» What you need to do:
Locate the line that contains "else if o.op == 7 then" in the entries below, then repeat it and every following line through the line that contains "if o.op > 7", exactly, and no others.

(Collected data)
- - - - - - -

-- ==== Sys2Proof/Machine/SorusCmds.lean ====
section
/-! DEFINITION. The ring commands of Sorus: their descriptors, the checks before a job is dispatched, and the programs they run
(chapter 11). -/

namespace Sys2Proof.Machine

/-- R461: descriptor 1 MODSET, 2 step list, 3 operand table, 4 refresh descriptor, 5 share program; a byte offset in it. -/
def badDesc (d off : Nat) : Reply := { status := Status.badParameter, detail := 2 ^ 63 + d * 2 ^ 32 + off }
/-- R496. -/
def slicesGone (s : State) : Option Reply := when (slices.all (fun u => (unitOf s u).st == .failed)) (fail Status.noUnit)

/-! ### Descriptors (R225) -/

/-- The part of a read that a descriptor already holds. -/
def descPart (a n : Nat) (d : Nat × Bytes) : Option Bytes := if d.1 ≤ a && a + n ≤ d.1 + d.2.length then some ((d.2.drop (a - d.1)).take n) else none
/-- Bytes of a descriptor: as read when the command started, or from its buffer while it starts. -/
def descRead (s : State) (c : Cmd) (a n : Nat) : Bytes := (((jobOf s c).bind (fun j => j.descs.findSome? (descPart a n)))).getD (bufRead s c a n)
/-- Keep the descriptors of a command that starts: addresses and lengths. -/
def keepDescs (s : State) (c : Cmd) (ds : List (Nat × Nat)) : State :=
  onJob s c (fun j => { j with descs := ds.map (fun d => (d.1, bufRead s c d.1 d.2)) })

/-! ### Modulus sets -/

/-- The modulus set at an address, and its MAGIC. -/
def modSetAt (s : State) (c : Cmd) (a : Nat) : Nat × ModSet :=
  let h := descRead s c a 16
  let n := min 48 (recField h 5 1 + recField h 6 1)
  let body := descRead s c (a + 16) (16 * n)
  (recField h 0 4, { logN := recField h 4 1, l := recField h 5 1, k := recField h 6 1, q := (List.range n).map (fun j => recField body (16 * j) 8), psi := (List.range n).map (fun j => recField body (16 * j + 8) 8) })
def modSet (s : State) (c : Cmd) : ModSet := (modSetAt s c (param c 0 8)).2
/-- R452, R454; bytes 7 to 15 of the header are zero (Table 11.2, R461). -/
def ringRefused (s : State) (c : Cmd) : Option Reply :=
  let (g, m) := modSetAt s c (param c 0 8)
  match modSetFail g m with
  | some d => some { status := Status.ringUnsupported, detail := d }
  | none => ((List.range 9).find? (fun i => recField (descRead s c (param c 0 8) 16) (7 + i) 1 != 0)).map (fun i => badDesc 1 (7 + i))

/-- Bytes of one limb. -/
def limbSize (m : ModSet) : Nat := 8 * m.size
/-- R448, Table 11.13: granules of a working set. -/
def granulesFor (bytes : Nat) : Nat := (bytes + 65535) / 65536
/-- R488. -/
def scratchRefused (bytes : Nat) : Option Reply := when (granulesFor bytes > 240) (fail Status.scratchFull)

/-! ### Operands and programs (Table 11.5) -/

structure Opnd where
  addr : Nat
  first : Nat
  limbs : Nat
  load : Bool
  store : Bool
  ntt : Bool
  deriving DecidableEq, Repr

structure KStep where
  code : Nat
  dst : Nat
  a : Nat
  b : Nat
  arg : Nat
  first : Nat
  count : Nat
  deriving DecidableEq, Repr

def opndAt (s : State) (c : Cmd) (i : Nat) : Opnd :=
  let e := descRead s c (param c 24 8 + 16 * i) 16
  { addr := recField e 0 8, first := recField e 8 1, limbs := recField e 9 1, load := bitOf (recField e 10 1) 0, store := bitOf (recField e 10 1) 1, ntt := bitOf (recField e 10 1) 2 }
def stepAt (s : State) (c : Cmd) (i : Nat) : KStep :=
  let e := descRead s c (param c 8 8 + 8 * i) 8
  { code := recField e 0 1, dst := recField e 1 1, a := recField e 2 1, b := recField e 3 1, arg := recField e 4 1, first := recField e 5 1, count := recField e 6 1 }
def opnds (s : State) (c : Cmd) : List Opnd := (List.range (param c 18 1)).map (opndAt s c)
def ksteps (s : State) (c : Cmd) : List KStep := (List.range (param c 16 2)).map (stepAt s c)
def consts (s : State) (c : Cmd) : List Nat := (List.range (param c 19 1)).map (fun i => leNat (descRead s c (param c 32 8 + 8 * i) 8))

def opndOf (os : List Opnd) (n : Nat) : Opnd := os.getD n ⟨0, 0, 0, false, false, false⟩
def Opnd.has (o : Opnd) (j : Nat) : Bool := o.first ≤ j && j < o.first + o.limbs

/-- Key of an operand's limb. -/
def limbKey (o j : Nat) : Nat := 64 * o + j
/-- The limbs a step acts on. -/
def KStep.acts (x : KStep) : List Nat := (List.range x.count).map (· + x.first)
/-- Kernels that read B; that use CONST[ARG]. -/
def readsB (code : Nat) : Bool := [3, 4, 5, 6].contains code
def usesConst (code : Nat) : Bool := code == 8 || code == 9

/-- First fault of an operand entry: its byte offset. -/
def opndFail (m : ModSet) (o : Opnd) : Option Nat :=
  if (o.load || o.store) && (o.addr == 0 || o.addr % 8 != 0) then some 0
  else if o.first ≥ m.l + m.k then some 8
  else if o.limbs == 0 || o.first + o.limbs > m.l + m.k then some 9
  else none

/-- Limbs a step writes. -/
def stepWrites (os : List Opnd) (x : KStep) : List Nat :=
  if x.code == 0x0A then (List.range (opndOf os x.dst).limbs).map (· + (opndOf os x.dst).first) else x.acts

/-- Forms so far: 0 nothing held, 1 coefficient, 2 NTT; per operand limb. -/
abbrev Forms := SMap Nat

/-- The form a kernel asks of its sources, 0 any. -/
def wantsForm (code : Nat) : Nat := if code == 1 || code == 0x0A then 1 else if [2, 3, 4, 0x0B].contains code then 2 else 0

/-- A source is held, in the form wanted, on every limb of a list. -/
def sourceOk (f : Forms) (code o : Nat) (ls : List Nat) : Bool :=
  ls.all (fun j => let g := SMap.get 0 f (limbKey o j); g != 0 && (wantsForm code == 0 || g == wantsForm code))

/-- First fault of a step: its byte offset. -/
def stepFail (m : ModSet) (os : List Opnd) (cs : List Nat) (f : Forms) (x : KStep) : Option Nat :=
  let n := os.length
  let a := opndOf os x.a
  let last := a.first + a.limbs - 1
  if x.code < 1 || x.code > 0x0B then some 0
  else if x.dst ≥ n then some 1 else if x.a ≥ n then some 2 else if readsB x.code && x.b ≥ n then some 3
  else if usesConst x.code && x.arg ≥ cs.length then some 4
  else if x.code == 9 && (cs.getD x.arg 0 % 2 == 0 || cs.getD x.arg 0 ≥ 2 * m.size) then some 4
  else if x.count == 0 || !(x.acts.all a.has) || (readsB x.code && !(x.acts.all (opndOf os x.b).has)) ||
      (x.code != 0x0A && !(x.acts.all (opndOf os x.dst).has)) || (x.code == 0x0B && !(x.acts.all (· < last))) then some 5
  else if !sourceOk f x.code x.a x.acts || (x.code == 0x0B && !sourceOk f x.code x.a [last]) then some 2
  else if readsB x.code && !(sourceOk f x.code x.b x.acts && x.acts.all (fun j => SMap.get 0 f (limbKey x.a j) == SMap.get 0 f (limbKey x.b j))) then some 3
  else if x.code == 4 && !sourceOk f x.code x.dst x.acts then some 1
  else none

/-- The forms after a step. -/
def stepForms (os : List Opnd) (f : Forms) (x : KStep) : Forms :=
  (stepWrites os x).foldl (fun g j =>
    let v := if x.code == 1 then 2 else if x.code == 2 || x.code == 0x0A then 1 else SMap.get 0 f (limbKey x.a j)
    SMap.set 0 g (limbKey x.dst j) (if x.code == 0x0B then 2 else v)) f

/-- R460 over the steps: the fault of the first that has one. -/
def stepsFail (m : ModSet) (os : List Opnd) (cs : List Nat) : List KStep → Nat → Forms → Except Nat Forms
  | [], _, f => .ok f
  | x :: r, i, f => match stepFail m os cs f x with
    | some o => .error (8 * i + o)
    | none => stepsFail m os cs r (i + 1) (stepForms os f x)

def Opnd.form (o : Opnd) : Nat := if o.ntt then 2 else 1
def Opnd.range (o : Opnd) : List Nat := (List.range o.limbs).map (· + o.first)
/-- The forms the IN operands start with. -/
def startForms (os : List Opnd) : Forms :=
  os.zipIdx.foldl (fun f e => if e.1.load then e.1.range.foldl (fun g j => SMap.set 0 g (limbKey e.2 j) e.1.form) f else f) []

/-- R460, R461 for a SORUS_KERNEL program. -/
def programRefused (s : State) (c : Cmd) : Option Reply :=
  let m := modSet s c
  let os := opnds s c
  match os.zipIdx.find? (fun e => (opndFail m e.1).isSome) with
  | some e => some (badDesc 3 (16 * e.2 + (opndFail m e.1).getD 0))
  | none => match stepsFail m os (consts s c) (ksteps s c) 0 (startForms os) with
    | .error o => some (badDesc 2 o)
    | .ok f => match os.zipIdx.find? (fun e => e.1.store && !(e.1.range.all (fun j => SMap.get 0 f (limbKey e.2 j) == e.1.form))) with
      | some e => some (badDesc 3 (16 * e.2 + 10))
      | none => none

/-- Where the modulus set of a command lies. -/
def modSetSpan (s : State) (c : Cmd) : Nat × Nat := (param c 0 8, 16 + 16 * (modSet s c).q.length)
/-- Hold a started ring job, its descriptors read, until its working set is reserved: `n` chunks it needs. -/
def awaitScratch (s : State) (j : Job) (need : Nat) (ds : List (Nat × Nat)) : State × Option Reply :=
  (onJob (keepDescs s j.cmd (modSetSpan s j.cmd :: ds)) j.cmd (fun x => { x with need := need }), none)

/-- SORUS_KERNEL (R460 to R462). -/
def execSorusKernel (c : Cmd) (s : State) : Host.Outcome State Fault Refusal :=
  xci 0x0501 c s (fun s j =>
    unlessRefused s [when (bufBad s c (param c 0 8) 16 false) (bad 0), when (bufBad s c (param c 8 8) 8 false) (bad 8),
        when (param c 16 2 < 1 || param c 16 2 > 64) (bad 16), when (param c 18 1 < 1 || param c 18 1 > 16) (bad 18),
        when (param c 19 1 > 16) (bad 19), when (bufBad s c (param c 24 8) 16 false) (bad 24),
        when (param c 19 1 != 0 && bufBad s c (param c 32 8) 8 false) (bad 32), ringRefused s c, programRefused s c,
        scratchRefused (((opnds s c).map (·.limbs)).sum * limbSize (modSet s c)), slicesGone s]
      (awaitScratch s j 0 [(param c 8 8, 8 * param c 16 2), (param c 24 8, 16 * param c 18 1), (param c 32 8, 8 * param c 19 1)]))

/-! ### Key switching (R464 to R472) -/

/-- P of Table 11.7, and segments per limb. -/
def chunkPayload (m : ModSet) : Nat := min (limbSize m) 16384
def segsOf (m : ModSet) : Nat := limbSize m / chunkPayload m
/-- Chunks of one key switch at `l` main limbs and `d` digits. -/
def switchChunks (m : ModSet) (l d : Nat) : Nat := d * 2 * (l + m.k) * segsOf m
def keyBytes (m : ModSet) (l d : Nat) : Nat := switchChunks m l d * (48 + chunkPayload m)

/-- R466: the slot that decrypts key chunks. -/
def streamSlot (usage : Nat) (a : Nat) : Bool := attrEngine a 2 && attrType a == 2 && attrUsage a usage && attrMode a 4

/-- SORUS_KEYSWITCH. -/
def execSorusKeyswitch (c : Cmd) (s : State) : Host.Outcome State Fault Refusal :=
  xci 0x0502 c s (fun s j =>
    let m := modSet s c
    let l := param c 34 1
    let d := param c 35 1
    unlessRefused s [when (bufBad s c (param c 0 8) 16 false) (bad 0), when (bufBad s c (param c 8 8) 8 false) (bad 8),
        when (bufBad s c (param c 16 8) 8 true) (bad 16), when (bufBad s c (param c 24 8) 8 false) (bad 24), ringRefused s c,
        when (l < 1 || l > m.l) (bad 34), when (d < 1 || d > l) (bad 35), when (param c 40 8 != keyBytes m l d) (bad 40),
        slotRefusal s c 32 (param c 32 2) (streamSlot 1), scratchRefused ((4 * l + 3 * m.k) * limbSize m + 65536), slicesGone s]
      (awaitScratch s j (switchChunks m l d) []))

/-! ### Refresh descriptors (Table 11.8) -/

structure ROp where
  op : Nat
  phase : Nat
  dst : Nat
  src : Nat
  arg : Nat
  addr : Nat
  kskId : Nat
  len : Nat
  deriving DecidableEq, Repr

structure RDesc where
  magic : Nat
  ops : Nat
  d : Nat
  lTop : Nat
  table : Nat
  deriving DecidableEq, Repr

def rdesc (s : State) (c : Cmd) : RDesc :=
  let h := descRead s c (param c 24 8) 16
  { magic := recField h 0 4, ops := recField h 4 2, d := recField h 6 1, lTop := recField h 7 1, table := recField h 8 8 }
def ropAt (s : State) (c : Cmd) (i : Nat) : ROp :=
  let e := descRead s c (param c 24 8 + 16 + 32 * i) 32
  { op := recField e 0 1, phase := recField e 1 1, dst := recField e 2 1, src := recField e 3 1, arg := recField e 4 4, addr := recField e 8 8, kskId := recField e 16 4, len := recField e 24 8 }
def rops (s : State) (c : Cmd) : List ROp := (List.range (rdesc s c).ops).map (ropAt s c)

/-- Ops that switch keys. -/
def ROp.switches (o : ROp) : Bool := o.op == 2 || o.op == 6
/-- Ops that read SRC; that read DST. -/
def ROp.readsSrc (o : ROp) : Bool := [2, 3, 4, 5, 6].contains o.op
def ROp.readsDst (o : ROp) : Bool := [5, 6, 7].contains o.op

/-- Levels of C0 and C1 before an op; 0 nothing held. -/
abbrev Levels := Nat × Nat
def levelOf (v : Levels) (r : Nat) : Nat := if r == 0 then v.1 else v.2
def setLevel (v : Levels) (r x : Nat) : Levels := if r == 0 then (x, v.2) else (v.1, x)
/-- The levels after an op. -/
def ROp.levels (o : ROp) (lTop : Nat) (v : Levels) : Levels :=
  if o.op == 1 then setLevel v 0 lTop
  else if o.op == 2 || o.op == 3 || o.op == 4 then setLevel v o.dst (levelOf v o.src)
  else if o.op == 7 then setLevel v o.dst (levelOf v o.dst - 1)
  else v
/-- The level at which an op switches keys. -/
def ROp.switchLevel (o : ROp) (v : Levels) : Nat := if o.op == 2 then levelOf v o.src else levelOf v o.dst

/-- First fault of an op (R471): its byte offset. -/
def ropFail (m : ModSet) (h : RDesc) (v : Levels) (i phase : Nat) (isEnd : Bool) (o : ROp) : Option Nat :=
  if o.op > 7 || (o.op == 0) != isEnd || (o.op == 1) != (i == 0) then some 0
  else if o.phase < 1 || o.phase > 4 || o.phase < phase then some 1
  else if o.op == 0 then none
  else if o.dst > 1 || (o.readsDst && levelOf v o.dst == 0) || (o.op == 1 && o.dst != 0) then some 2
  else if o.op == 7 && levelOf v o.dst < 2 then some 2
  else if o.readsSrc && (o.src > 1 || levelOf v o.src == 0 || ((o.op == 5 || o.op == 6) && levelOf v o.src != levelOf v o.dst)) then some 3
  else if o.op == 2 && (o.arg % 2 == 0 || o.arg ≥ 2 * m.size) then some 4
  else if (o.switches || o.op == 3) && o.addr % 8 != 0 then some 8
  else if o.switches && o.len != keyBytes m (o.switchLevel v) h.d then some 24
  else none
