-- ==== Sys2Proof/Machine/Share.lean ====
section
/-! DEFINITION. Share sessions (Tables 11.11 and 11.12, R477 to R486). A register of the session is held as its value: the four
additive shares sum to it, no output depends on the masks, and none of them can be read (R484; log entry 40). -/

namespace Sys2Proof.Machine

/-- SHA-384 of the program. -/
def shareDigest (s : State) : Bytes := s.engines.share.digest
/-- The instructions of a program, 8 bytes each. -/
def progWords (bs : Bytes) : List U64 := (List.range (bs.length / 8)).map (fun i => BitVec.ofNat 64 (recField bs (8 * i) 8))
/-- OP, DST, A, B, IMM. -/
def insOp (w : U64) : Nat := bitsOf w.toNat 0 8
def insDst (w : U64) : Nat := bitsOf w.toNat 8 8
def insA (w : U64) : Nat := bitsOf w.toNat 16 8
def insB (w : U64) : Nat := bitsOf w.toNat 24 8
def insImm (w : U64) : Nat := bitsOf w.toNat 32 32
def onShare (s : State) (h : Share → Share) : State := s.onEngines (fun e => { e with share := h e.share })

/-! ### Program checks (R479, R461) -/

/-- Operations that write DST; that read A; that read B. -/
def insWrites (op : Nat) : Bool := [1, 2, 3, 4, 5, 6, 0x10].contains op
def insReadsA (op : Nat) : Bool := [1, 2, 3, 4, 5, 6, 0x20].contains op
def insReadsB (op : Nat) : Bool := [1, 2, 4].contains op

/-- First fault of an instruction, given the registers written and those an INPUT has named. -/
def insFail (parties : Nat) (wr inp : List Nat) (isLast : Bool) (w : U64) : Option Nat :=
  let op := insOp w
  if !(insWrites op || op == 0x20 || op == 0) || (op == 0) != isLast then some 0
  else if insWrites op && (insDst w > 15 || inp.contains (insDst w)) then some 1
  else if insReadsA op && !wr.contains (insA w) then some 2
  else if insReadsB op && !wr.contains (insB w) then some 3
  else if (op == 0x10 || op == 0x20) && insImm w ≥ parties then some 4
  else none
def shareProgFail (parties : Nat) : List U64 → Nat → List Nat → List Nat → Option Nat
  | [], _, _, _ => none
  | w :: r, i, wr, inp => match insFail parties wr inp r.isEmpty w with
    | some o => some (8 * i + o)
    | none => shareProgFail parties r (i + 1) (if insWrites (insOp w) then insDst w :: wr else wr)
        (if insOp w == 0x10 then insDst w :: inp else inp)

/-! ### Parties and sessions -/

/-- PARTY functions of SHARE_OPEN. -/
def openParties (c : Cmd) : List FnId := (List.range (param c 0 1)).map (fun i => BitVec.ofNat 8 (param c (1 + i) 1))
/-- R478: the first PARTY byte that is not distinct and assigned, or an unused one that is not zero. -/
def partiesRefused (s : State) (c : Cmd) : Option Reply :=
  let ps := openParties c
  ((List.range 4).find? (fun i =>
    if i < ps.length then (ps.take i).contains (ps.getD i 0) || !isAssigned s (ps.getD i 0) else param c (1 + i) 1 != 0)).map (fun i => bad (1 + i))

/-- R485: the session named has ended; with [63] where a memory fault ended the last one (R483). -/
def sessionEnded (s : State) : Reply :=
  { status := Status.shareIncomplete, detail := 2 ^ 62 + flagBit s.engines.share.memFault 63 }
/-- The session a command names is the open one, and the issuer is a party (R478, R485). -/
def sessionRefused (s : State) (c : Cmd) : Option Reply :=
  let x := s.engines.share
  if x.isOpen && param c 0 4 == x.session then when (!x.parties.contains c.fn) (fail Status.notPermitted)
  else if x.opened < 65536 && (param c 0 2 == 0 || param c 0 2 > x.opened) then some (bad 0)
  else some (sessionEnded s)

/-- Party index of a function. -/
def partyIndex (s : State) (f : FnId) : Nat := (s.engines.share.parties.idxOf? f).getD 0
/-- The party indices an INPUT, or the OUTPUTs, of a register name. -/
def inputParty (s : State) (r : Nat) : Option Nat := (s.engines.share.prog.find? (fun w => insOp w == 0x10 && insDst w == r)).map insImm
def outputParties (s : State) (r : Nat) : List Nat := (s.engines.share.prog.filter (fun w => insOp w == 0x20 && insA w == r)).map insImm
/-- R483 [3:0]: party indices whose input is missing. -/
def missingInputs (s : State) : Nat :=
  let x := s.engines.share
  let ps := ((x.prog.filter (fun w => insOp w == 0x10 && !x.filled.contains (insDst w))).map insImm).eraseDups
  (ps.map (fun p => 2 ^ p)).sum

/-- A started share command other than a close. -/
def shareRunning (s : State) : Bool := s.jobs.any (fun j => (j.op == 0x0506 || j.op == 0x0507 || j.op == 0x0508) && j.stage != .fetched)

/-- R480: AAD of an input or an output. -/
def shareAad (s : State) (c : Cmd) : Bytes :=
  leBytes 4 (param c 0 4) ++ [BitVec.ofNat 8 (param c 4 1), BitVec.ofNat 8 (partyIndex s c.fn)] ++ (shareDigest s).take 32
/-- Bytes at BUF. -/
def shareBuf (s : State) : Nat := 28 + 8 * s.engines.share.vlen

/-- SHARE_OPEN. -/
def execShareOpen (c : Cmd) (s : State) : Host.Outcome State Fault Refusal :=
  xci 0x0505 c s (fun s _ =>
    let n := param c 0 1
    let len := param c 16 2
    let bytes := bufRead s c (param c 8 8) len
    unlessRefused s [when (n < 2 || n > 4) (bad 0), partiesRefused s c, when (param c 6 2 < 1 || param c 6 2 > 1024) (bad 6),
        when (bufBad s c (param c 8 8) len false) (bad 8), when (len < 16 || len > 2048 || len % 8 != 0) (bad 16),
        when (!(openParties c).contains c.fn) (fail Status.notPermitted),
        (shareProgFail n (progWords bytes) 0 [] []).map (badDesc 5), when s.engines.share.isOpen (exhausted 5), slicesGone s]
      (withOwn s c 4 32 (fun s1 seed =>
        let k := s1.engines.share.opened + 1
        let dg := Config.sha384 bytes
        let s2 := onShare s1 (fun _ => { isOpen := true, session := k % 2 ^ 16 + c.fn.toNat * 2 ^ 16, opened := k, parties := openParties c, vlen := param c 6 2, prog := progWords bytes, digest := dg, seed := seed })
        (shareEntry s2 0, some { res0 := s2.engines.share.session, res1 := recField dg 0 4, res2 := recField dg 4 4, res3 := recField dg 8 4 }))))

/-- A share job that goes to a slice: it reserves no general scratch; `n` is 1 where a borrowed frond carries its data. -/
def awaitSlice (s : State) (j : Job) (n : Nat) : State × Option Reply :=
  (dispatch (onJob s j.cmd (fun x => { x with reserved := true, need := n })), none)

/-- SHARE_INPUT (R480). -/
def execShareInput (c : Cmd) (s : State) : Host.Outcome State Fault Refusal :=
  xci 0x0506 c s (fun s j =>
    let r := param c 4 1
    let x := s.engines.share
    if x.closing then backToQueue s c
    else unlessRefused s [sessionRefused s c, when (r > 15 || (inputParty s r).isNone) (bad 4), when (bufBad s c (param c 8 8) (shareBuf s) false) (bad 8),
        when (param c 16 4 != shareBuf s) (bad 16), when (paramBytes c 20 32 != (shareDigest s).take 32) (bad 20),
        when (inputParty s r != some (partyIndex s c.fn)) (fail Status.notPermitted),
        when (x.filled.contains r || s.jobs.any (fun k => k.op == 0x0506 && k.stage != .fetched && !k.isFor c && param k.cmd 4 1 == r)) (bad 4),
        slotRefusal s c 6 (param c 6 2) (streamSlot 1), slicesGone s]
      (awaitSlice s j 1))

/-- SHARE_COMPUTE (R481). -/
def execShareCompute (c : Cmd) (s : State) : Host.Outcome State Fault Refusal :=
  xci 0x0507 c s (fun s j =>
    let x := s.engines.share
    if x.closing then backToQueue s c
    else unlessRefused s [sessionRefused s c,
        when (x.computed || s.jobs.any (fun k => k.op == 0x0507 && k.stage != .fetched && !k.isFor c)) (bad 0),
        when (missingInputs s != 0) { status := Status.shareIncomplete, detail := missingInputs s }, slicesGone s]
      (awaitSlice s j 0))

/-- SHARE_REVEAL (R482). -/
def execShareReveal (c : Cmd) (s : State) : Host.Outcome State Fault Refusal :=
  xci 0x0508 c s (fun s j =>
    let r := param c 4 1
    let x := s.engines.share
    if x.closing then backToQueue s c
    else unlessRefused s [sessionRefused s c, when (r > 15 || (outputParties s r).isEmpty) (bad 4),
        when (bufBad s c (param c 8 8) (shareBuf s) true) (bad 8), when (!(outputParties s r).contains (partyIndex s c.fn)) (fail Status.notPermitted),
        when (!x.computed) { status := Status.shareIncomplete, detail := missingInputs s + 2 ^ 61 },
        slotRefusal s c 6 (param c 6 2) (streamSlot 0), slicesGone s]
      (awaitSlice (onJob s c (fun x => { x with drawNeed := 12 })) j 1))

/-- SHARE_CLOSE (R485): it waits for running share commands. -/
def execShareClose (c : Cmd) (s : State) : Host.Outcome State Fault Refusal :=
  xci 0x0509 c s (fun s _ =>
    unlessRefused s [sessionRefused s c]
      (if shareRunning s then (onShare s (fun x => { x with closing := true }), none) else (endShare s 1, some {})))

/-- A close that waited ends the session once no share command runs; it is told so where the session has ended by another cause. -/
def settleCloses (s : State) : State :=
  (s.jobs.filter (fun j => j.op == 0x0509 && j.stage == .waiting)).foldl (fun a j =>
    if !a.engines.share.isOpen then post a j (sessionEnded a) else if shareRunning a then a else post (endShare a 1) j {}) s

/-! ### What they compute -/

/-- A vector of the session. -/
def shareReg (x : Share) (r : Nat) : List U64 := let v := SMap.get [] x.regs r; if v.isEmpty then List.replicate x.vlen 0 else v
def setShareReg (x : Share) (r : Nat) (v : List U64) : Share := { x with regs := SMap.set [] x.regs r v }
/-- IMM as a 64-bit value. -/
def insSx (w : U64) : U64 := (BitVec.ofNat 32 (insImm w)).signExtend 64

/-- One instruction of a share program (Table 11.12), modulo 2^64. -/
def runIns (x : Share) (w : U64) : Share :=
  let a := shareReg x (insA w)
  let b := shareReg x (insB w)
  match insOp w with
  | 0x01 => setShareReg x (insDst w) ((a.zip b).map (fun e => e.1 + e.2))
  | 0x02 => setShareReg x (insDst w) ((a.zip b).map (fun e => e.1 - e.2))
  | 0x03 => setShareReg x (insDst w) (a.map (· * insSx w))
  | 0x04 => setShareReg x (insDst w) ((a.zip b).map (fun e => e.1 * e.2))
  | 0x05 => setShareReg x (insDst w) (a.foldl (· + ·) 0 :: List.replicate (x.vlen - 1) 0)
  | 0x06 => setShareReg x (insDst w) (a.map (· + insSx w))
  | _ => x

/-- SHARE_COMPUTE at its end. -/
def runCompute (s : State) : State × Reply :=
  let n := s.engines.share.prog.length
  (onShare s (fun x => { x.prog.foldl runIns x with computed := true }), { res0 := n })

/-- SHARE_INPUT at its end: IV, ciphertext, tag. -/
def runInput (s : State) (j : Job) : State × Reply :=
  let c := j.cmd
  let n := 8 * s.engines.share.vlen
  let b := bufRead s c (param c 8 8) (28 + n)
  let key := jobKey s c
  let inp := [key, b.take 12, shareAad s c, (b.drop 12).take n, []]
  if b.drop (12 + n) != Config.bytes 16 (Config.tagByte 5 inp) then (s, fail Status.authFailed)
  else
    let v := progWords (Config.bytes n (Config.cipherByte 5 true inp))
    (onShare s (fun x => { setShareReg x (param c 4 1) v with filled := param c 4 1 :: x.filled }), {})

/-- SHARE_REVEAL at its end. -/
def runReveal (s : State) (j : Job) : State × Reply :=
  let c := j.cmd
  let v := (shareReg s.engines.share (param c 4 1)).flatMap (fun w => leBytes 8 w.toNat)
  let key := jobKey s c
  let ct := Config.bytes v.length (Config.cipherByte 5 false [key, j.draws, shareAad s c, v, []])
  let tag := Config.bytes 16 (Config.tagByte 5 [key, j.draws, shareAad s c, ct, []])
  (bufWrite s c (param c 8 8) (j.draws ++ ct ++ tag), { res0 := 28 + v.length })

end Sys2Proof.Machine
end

- - - - - - -

» Result of the exercise:
  else if o.op == 7 then setLevel v o.dst (levelOf v o.dst - 1)
  else v
/-- The level at which an op switches keys. -/
def ROp.switchLevel (o : ROp) (v : Levels) : Nat := if o.op == 2 then levelOf v o.src else levelOf v o.dst

/-- First fault of an op (R471): its byte offset. -/
def ropFail (m : ModSet) (h : RDesc) (v : Levels) (i phase : Nat) (isEnd : Bool) (o : ROp) : Option Nat :=
  if o.op > 7 || (o.op == 0) != isEnd || (o.op == 1) != (i == 0) then some 0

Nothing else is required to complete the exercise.